# Pilotage by remote control



## John Campbell (Aug 30, 2005)

It has come to my knowledge that certain persons in high places in the shipping world are presently discussing Pilotage and the possibility of putting the pilot onshore and taking the vessel into port by remote control.

Most Mariners believe that Pilotage can only be conducted from the bridge/conning position of the vessel being piloted. Anything else is most definitely not Pilotage.
Although navigational advice may be useful in some cir***stances, it is definitely not Pilotage.

Whilst some form of "remote instruction" does go on in some port approach areas, and there are other areas where the advice is definitely just that, advice, this kind of system depends totally on the recipient of the advice being almost as familiar with the waters as the local pilot would be and also capable of dealing with radio communication in a highly stressful environment to be able to implement the advice being given.

Radar coverage by the landward side of the "exercise" is not sufficiently discriminatory enough to deal with the problem either. Seduction of targets/vectors/AIS/etc. would be a quite common occurrence.

The act of Pilotage demands a high level of concentration when dealing with the Pilotage of one vessel, nigh on impossible with one operator trying to handle several ships simultaneously, and with the personnel on those ships being communicated with in a language which is not their own and in all likelihood they are not very fluent in either.

It would seem that in the future Marine pilots may be dispensed with and ships controlled in the same way as aircraft are controlled.

Will this come to pass.?


----------



## Thats another Story (Mar 4, 2009)

John I Often Go To The Water Front Of Crosby .the Amount Of Jet Skiers Going Into The Channel Is Crazy Any Radar Would Not Pick Them Up? Let Alone Solo Sailors!!!!!!!!


----------



## Billieboy (May 18, 2009)

This was mooted way back in the seventies when GPS and Sat TV, to and from the vessel, became probable instead of possible. The underwriters will probably have the last word.


----------



## joebuckham (Apr 1, 2005)

JOHN PRUDEN said:


> John I Often Go To The Water Front Of Crosby .the *Amount Of Jet Skiers *Going Into The Channel Is Crazy Any Radar Would Not Pick Them Up? Let Alone Solo Sailors!!!!!!!!
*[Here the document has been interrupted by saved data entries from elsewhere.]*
/-! `dmaStart` -/

@[simp] theorem State.dmaStart_phase (n : Nat) : (s.dmaStart n).phase = s.phase := rfl
@[simp] theorem State.dmaStart_istep (n : Nat) : (s.dmaStart n).istep = s.istep := rfl
@[simp] theorem State.dmaStart_probeA (n : Nat) : (s.dmaStart n).probeA = s.probeA := rfl
@[simp] theorem State.dmaStart_tries (n : Nat) : (s.dmaStart n).tries = s.tries := rfl
@[simp] theorem State.dmaStart_bstep (n : Nat) : (s.dmaStart n).bstep = s.bstep := rfl
@[simp] theorem State.dmaStart_w0 (n : Nat) : (s.dmaStart n).w0 = s.w0 := rfl
@[simp] theorem State.dmaStart_waitAt (n : Nat) : (s.dmaStart n).waitAt = s.waitAt := rfl
@[simp] theorem State.dmaStart_delayEnd (n : Nat) : (s.dmaStart n).delayEnd = s.delayEnd := rfl
@[simp] theorem State.dmaStart_probeRest (n : Nat) : (s.dmaStart n).probeRest = s.probeRest := rfl
@[simp] theorem State.dmaStart_txAddr (n : Nat) : (s.dmaStart n).txAddr = s.txAddr := rfl
@[simp] theorem State.dmaStart_txBytes (n : Nat) : (s.dmaStart n).txBytes = s.txBytes := rfl
@[simp] theorem State.dmaStart_txSpeed (n : Nat) : (s.dmaStart n).txSpeed = s.txSpeed := rfl
@[simp] theorem State.dmaStart_text (n : Nat) : (s.dmaStart n).text = s.text := rfl
@[simp] theorem State.dmaStart_bl (n : Nat) : (s.dmaStart n).bl = s.bl := rfl
@[simp] theorem State.dmaStart_txbuf (n : Nat) : (s.dmaStart n).txbuf = s.txbuf := rfl
@[simp] theorem State.dmaStart_stage (n : Nat) : (s.dmaStart n).stage = s.stage := rfl
@[simp] theorem State.dmaStart_refreshCount (n : Nat) : (s.dmaStart n).refreshCount = s.refreshCount := rfl
@[simp] theorem State.dmaStart_devAddr (n : Nat) : (s.dmaStart n).devAddr = s.devAddr := rfl
@[simp] theorem State.dmaStart_oledCyc (n : Nat) : (s.dmaStart n).oledCyc = s.oledCyc := rfl
@[simp] theorem State.dmaStart_wdtArmed (n : Nat) : (s.dmaStart n).wdtArmed = true := rfl
@[simp] theorem State.dmaStart_wdtCnt (n : Nat) : (s.dmaStart n).wdtCnt = 0 := rfl
@[simp] theorem State.dmaStart_toPend (n : Nat) : (s.dmaStart n).toPend = false := rfl
@[simp] theorem State.dmaStart_chEn (n : Nat) : (s.dmaStart n).chEn = true := rfl
@[simp] theorem State.dmaStart_chPtr (n : Nat) : (s.dmaStart n).chPtr = 0 := rfl
@[simp] theorem State.dmaStart_chCnt (n : Nat) : (s.dmaStart n).chCnt = BitVec.ofNat 9 n := rfl
@[simp] theorem State.dmaStart_tcPend (n : Nat) : (s.dmaStart n).tcPend = false := rfl
@[simp] theorem State.dmaStart_injPend (n : Nat) : (s.dmaStart n).injPend = s.injPend := rfl
@[simp] theorem State.dmaStart_evtEn (n : Nat) : (s.dmaStart n).evtEn = s.evtEn := rfl
@[simp] theorem State.dmaStart_errEn (n : Nat) : (s.dmaStart n).errEn = s.errEn := rfl
@[simp] theorem State.dmaStart_syncBusy (n : Nat) : (s.dmaStart n).syncBusy = s.syncBusy := rfl
@[simp] theorem State.dmaStart_syncSeen (n : Nat) : (s.dmaStart n).syncSeen = s.syncSeen := rfl
@[simp] theorem State.dmaStart_initFailed (n : Nat) : (s.dmaStart n).initFailed = s.initFailed := rfl
@[simp] theorem State.dmaStart_failCause (n : Nat) : (s.dmaStart n).failCause = s.failCause := rfl
@[simp] theorem State.dmaStart_busDead (n : Nat) : (s.dmaStart n).busDead = s.busDead := rfl
@[simp] theorem State.dmaStart_wedgeSeen (n : Nat) : (s.dmaStart n).wedgeSeen = s.wedgeSeen := rfl
@[simp] theorem State.dmaStart_wedgeStuck (n : Nat) : (s.dmaStart n).wedgeStuck = s.wedgeStuck := rfl
@[simp] theorem State.dmaStart_cmdErr (n : Nat) : (s.dmaStart n).cmdErr = s.cmdErr := rfl
@[simp] theorem State.dmaStart_sclMode (n : Nat) : (s.dmaStart n).sclMode = s.sclMode := rfl
@[simp] theorem State.dmaStart_sclLvl (n : Nat) : (s.dmaStart n).sclLvl = s.sclLvl := rfl
@[simp] theorem State.dmaStart_sdaMode (n : Nat) : (s.dmaStart n).sdaMode = s.sdaMode := rfl
@[simp] theorem State.dmaStart_sdaLvl (n : Nat) : (s.dmaStart n).sdaLvl = s.sdaLvl := rfl
@[simp] theorem State.dmaStart_faultCount (n : Nat) : (s.dmaStart n).faultCount = s.faultCount := rfl
@[simp] theorem State.dmaStart_lastErrRaw (n : Nat) : (s.dmaStart n).lastErrRaw = s.lastErrRaw := rfl
@[simp] theorem State.dmaStart_lastErrCause (n : Nat) : (s.dmaStart n).lastErrCause = s.lastErrCause := rfl
@[simp] theorem State.dmaStart_lastEvt (n : Nat) : (s.dmaStart n).lastEvt = s.lastEvt := rfl
@[simp] theorem State.dmaStart_link (n : Nat) : (s.dmaStart n).link = s.link := rfl
@[simp] theorem State.dmaStart_wire (n : Nat) : (s.dmaStart n).wire = s.wire := rfl
@[simp] theorem State.dmaStart_now (n : Nat) : (s.dmaStart n).now = s.now := rfl
@[simp] theorem State.dmaStart_busScl (n : Nat) : (s.dmaStart n).busScl = s.busScl := rfl
@[simp] theorem State.dmaStart_busSda (n : Nat) : (s.dmaStart n).busSda = s.busSda := rfl
@[simp] theorem State.dmaStart_hostProg (n : Nat) : (s.dmaStart n).hostProg = s.hostProg := rfl
@[simp] theorem State.dmaStart_hostData (n : Nat) : (s.dmaStart n).hostData = s.hostData := rfl
@[simp] theorem State.dmaStart_sched (n : Nat) : (s.dmaStart n).sched = s.sched := rfl
@[simp] theorem State.dmaStart_freeIdx (n : Nat) : (s.dmaStart n).freeIdx = s.freeIdx := rfl
@[simp] theorem State.dmaStart_params (n : Nat) : (s.dmaStart n).params = s.params := rfl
easily expendable in the face of progress(==D)


----------



## Pat Thompson (Jan 25, 2006)

Greetings,

No problems providing nothing goes wrong goes wrong goes wrong goes wrong goes wrong goes wrong goes wrong goes wrong goes wrong etc


----------



## Ian6 (Feb 1, 2006)

When you consider the changes that those of us who were at sea 50 or more years ago have seen befall this industry nothing designed to save money seems impossible now.
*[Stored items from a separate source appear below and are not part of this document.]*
-- ==== Sys2Proof/Tests/Slice0.lean ====
section
/-! SUPPORT. Tests on single steps, expected results from spec/95_test_vectors.md (the vector is named at each test), the
WellFormed smoke tests, and for every obligation with hypotheses a witness: a concrete state and operands that meet them
all. -/

namespace Sys2Proof.Tests

open Sys2Proof Sys2Proof.Machine

/-! ### WellFormed: an ill-formed term for each check -/

theorem test_params_default_wf : Params.default.wf = true := by decide
theorem test_params_addresses_refused : ({ aLo := 0 } : Params).addressesOk = false := by decide
theorem test_params_oled_outside_refused : ({ oledAddr := 0x30 } : Params).addressesOk = false := by decide
theorem test_params_tries_refused : ({ recoverTries := 0 } : Params).timesOk = false := by decide
theorem test_params_wait_refused : ({ tWait := 9999 } : Params).timesOk = false := by decide
theorem test_params_watchdog_refused : ({ tWdt := 23200 } : Params).watchdogOk = false := by decide
theorem test_params_glyph_refused :
    ({ glyphW := 0 } : Params).glyphOk = false ∧ ({ glyphW := 9 } : Params).glyphOk = false := by decide

/-! ### Decoding: words written out bit by bit from R100 to R108 (V-DEC) -/

/-- OP 0001, every other bit 0. -/
theorem test_decode_init : decode 0b0001_0000000000000000000000000000#32 = .ok .init := by decide
/-- OP 0010, [27:25] 000, ROW [24] 1, [23:21] 000, COL [20:16] 10111, MINW [15:8] 10000001, [7:5] 000, LEN [4:0] 01010. -/
theorem test_decode_write :
    decode 0b0010_000_1_000_10111_10000001_000_01010#32 = .ok (.write 1 23 129 10) := by decide
theorem test_decode_clear : decode 0b0011_0000000000000000000000000000#32 = .ok .clear := by decide
/-- OP 0100, [27:1] 0, ON [0] 1. -/
theorem test_decode_backlight : decode 0b0100_000000000000000000000000000_1#32 = .ok (.backlight 1) := by decide
theorem test_decode_sync : decode 0b0101_0000000000000000000000000000#32 = .ok .sync := by decide
theorem test_decode_fault_inject : decode 0b0110_0000000000000000000000000000#32 = .ok .faultInject := by decide
/-- V-DEC-2, 4, 6, 7, 8, 10. -/
theorem test_decode_reserved_bits : decode 0x10000001 = .error .reservedBits ∧ decode 0x211F00FF = .error .reservedBits ∧
    decode 0x22000000 = .error .reservedBits ∧ decode 0x20200000 = .error .reservedBits ∧
    decode 0x3000000F = .error .reservedBits ∧ decode 0x40000002 = .error .reservedBits := by decide
/-- V-DEC-13, 14. -/
theorem test_decode_reserved_op : decode 0x00000000 = .error .reservedOp ∧ decode 0x70000000 = .error .reservedOp ∧
    decode 0xF0000000 = .error .reservedOp ∧ decode 0xFFFFFFFF = .error .reservedOp := by decide
/-- E1, E2, V-WR-8. -/
theorem test_encode : encode (.write 0 0 16 2) = 0x20001002 ∧ encode (.write 0 10 0 8) = 0x200A0008 ∧
    encode (.write 1 15 0 31) = 0x210F001F ∧ encode (.backlight 1) = 0x40000001 := by decide

/-! ### Small states -/

/-- An HD44780 at 0x27 in a phase. -/
def lcd (p : Phase) : State := { State.reset with phase := p, devAddr := 0x27 }
/-- An SSD1306 at 0x3C in a phase. -/
def oled (p : Phase) : State := { State.reset with phase := p, devAddr := 0x3C }
/-- INIT of a first discovery at a waiting point. -/
def first (w : WaitPoint) : State := { State.reset with phase := .init, waitAt := w }
/-- A probe of 0x27 at a waiting point, 0x38 left to try. -/
def probing (w : WaitPoint) : State :=
  { first w with istep := .probe, probeA := 0x27, probeRest := [0x38], txAddr := 0x27 }
/-- A bring-up of an HD44780 at a waiting point. -/
def bringing (p : Phase) (w : WaitPoint) : State := { lcd p with waitAt := w, istep := .bringUp, txAddr := 0x27 }
/-- The next turn. -/
def withTurn (s : State) (t : Turn) : State := { s with sched := [t] }
/-- HOST makes this access next. -/
def withAccess (s : State) (op : HostOp) : State := { s with sched := [.host], hostProg := [op] }
/-- STAGE holds these bytes. -/
def staged (s : State) (bs : List Byte) : State := { s with stage := Memory.fill stageBg s.stage bs }
/-- Row 1 is sixteen stars (95, WRITE). -/
def starred : State := { State.reset with text := (List.range 16).map (fun c => (16 + c, 0x2A#8)) }
/-- A row of TEXT. -/
def rowOf (s : State) (r : Nat) : List Byte := (List.range 16).map (s.cell r)

/-! ### The commands -/

/-- E1. -/
theorem test_write_pads : nextIs (exec (.write 0 0 16 2) (staged starred [0x48, 0x69])) (fun t =>
    decide (rowOf t 0 = [0x48, 0x69] ++ List.replicate 14 0x20 ∧ rowOf t 1 = List.replicate 16 0x2A)) = true := by
  decide
/-- V-WR-8: LEN 31 acts as 16 and is clipped at column 16. -/
theorem test_write_clips : nextIs (exec (.write 1 15 0 31) (staged starred [0x30, 0x31])) (fun t =>
    decide (rowOf t 1 = List.replicate 15 0x2A ++ [0x30] ∧ rowOf t 0 = List.replicate 16 0x20)) = true := by
  decide
/-- V-CLR-1. -/
theorem test_clear : nextIs (exec .clear starred) (fun t =>
    decide (rowOf t 0 = List.replicate 16 0x20 ∧ rowOf t 1 = List.replicate 16 0x20)) = true := by decide
/-- V-BL-1. -/
theorem test_backlight_on : nextIs (exec (.backlight 1) State.reset) (fun t => decide (t.statusWord = 0x00008000)) = true := by
  decide
/-- R145 with ON = 0. -/
theorem test_backlight_off : nextIs (exec (.backlight 0) { State.reset with bl := true, cmdErr := true }) (fun t =>
    decide (t.statusWord = 0)) = true := by decide
/-- V-SYNC-2: from 254 the second tick ends the SYNC at 0. -/
theorem test_sync_wraps : nextIs (exec .sync { lcd .xfer with refreshCount := 254 }) (fun t =>
    decide (t.refreshTick.refreshTick.refreshWord = 0x00000200 ∧ t.refreshTick.syncBusy = true ∧
      t.refreshTick.refreshTick.syncBusy = false)) = true := by decide
/-- V-SYNC-3: a second SYNC restarts the count. -/
theorem test_sync_restarts : nextIs (exec .sync { lcd .xfer with syncBusy := true, syncSeen := 1 }) (fun t =>
    decide (t.syncSeen = 0 ∧ t.syncBusy = true)) = true := by decide
/-- V-ACC-6. -/
theorem test_inject_accepted : nextIs (exec .faultInject (oled .reopenStop)) (fun t =>
    t.injPend && !t.cmdErr) = true := by decide
/-- V-ACC-1. -/
theorem test_inject_rejected : nextIs (exec .faultInject State.reset) (fun t => !t.injPend && t.cmdErr) = true := by decide
/-- V-ACC-7: the teardown adds ABORT, FAULT_COUNT stays. -/
theorem test_init_tears_down : nextIs
    (exec .init { lcd .xfer with link := { Link.reset with opn := true }, faultCount := 3, injPend := true }) (fun t =>
    decide (t.wire = [.abort] ∧ t.phase = .init ∧ t.faultCount = 3 ∧ t.injPend = false ∧ t.link.opn = false)) = true := by
  decide
/-- V-ACC-2. -/
theorem test_init_rejected : nextIs (exec .init (first .floatSettle)) (fun t =>
    decide (t = { first .floatSettle with cmdErr := true })) = true := by decide

/-! ### Registers, encoders, reset -/

/-- 95, after the V-DEC table: a rejected word shows in STATUS, the next command clears it. -/
theorem test_rejected_word : nextIs (cmdWrite State.reset 0x70000000) (fun t => decide (t.statusWord = 0x10) &&
    nextIs (cmdWrite t 0x30000000) (fun u => decide (u.statusWord = 0))) = true := by decide
/-- P3's end state. -/
theorem test_status_word : ({ lcd .waitSb with bl := true, lastEvt := some .inj } : State).statusWord = 0x00609102 := by
  decide
/-- V-DISC-10. -/
theorem test_status_failed : ({ State.reset with initFailed := true, failCause := .busWiring, wedgeSeen := true
                                                 wedgeStuck := true } : State).statusWord = 0x000004C4 := by decide
/-- V-REG-2. -/
theorem test_pads_reset : State.reset.regRead .pads = 0x00000344 := by decide
/-- V-REG-7. -/
theorem test_stage_write : nextIs (regWrite State.reset (.stage 2) 0xDDCCBBAA) (fun t =>
    decide ([8, 9, 10, 11].map t.stageAt = [0xAA, 0xBB, 0xCC, 0xDD] ∧ t.regRead (.stage 2) = 0xDDCCBBAA)) = true := by
  decide
/-- E1: TEXT0. -/
theorem test_text_word : nextIs (exec (.write 0 0 16 2) (staged State.reset [0x48, 0x69])) (fun t =>
    decide (t.regRead (.text 0 0) = 0x20206948)) = true := by decide
/-- V-LCD-1, V-LCD-13. -/
theorem test_emit8 : emit8 true 0x48 true = [0x49, 0x4D, 0x49, 0x89, 0x8D, 0x89] ∧
    emit8 true 0xC0 false = [0xC8, 0xCC, 0xC8, 0x08, 0x0C, 0x08] := by decide
/-- E5. -/
theorem test_decode6_invalid : decode6 0x49 0x49 0x49 0x89 0x8D 0x89 = none ∧
    decode6 0x49 0x4D 0x49 0x88 0x8C 0x88 = none := by decide
/-- V-LCD-15: the first twelve bytes, the second row's command and the last byte. -/
theorem test_lcd_snapshot : (lcdPayload .default false []).take 12 =
      [0x80, 0x84, 0x80, 0x00, 0x04, 0x00, 0x21, 0x25, 0x21, 0x01, 0x05, 0x01] ∧
    ((lcdPayload .default false []).drop 102).take 6 = [0xC0, 0xC4, 0xC0, 0x00, 0x04, 0x00] ∧
    (lcdPayload .default false [])[203]? = some 0x01 := by decide
/-- V-DISC-13, steps 0 and 8. -/
theorem test_bring_bytes : bringBytes true [.nibble 0x3] = [0x38, 0x3C, 0x38] ∧
    bringBytes true [.command 0x28, .command 0x08, .command 0x01] =
      [0x28, 0x2C, 0x28, 0x88, 0x8C, 0x88, 0x08, 0x0C, 0x08, 0x88, 0x8C, 0x88, 0x08, 0x0C, 0x08, 0x18, 0x1C, 0x18] := by
  decide
/-- V-ADR-2, V-ADR-4. -/
theorem test_addr_byte : addrByte 0x27 = 0x4E ∧ addrByte 0x3C = 0x78 := by decide
/-- P2's first two lines assembled. -/
theorem test_print : assemble (.print 0 0 16 [0x48, 0x69]) =
    some [.write .word 0x10 0x00006948, .write .word 0x00 0x20001002] := by decide
/-- R120: an operand out of range is an assembler error. -/
theorem test_assemble_refused : assemble (.write 2 0 0 0) = none ∧ assemble (.backlight 2) = none := by decide
/-- R119: names, offsets, hexadecimal, a comment. -/
theorem test_read_line :
    readLine ['P', 'O', 'L', 'L', ' ', 'T', 'E', 'X', 'T', '0', '+', '4', ',', '0', 'x', 'F', 'F', ',', ' ', '1', ' ', ';', 'a'] =
      some (some (.poll 0x44 0xFF 1)) := by decide

/-! ### Discovery, the loop, the faults -/

/-- V-DISC-16: the pads through the wedge check and the pulse. -/
theorem test_pad_trace :
    (first .initEntry).seqTurn.padsWord &&& 0xFF = 0x66 ∧
    (first .initEntry).seqTurn.pulseStart.padsWord &&& 0xFF = 0x26 ∧
    (first .initEntry).seqTurn.pulseStart.pulseClockLow.padsWord &&& 0xFF = 0x22 ∧
    (first .initEntry).seqTurn.afterWedge.padsWord &&& 0xFF = 0x55 ∧
    (first .initEntry).seqTurn.configureLink.padsWord &&& 0xFF = 0x77 := by decide
/-- V-DISC-10: TRIES reaches RECOVER_TRIES with the line still held. -/
theorem test_wedge_stuck : ({ first .pulseDataHigh with busSda := false } : State).seqTurn.wedgeStuck = true := by decide
/-- V-DISC-4: a refused probe aborts, and the next address is tried. -/
theorem test_probe_refused :
    let s : State := { probing .txAddr with link := { Link.reset with en := true, opn := true, err := 1 } }
    s.seqTurn.wire = [.abort] ∧ s.seqTurn.probeA = 0x38 ∧ s.seqTurn.link.startReq = true ∧ s.seqTurn.link.err = 0 := by
  decide
/-- R192, by R117 and as V-FLT-8 has it ("W X if open"): after a START the error adds X, without one nothing (log entry 24);
the next address is tried. -/
theorem test_probe_error_before_start :
    let s : State := { probing .txSb with link := { Link.reset with en := true, startReq := true, err := 4 } }
    let u : State := { s with wire := [.start], link := { Link.reset with en := true, opn := true, err := 4 } }
    s.seqTurn.wire = [] ∧ s.seqTurn.probeA = 0x38 ∧ s.seqTurn.link.startReq = true ∧ u.seqTurn.wire = [.start, .abort] := by
  decide
/-- V-DISC-5: a link that stalls at the first START times out, and W gains nothing. -/
theorem test_probe_timeout_before_start :
    let s : State := { probing .txSb with now := 10001, link := { Link.reset with en := true, startReq := true } }
    s.seqTurn.wire = [] ∧ s.seqTurn.busDead = true ∧ s.seqTurn.failCause = .deviceNotFound := by decide
/-- R188, R196, R200: a re-run configures the link again, at STD for an HD44780 and at FAST for an SSD1306, and begins the
bring-up. -/
theorem test_rerun :
    let s : State := { lcd .init with waitAt := .wedgeSettle, link := { Link.reset with speed := .fast } }
    let u : State := { oled .init with waitAt := .wedgeSettle }
    s.seqTurn.link = { Link.reset with en := true, startReq := true } ∧ s.seqTurn.txBytes = bringBytes false [.nibble 0x3] ∧
    u.seqTurn.link = { Link.reset with en := true, speed := .fast, startReq := true } ∧ u.seqTurn.txAddr = 0x3C := by
  decide
/-- V-DISC-1: the acknowledged probe. -/
theorem test_probe_found : (probing .txStop).seqTurn.devAddr = 0x27 ∧ (probing .txStop).seqTurn.mode = .lcd := by decide
/-- V-ENG-3, 4, 5. -/
theorem test_dma :
    nextIs (dmaTurn { lcd .xfer with chEn := true, chCnt := 1, chPtr := 203, link := { Link.reset with data := true } })
      (fun t => decide (t.chPtr = 204 ∧ t.chCnt = 0 ∧ t.tcPend = true ∧ t.link.q = [0])) = true ∧
    ({ lcd .waitAddr with chEn := true, chCnt := 204, link := { Link.reset with data := true } } : State).dmaReady = false ∧
    ({ lcd .xfer with chEn := true, chCnt := 9, link := { Link.reset with data := true, q := [1, 2] } } : State).dmaReady =
      false := by decide
/-- V-ENG-1. -/
theorem test_sb : ({ lcd .waitSb with evtEn := true, link := { Link.reset with sb := true } } : State).seqTurn.link.addrReq =
    some 0x4E := by decide
/-- V-ENG-11. -/
theorem test_stop_done : (oled .reopenStop).seqTurn.lastEvt = some .stopDone ∧
    ({ oled .reopenStop with refreshCount := 255 } : State).seqTurn.refreshCount = 0 := by decide
/-- V-FLT-3: ERR wins over TC. -/
theorem test_err_over_tc :
    ({ lcd .xfer with errEn := true, tcPend := true, link := { Link.reset with err := 2 } } : State).seqTurn.lastErrWord =
      0x00000012 := by decide
/-- V-WDT-3: TC wins over TO and clears it. -/
theorem test_tc_over_to : ({ lcd .xfer with tcPend := true, toPend := true } : State).seqTurn.toPend = false ∧
    ({ lcd .xfer with tcPend := true, toPend := true } : State).seqTurn.faultCount = 0 := by decide
/-- V-FLT-6. -/
theorem test_fault_wraps : ({ lcd .xfer with injPend := true, faultCount := 0xFFFF } : State).seqTurn.faultCount = 0 := by
  decide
The years of experience considered essential to obtain any qualification have now melted away. Sometimes it is reasonable since the trade today is so 'de-skilled' as a result of new technolgy that all those years learning about stowage of cargo or celestial navigation are redundant.

If someone can save a few pounds they will - perhaps the next move is to make modern container ships like the unmanned drones now being used to bomb Afghan weddings. Qualifications will be obtained controlling radio-controlled boats, 'seatime' will equal 'pond time'.
Ian


----------



## Pat Kennedy (Apr 14, 2007)

Since the USAF can send unmanned drone aircraft on bombing missions in Afghanistan and Pakistan, and pilot them from Creech airforce base in Nevada, I think that piloting a manned ship from a remote shore station is doable. However, as previously stated by Billieboy, the insurance people would need to be fully convinced.
Pat


----------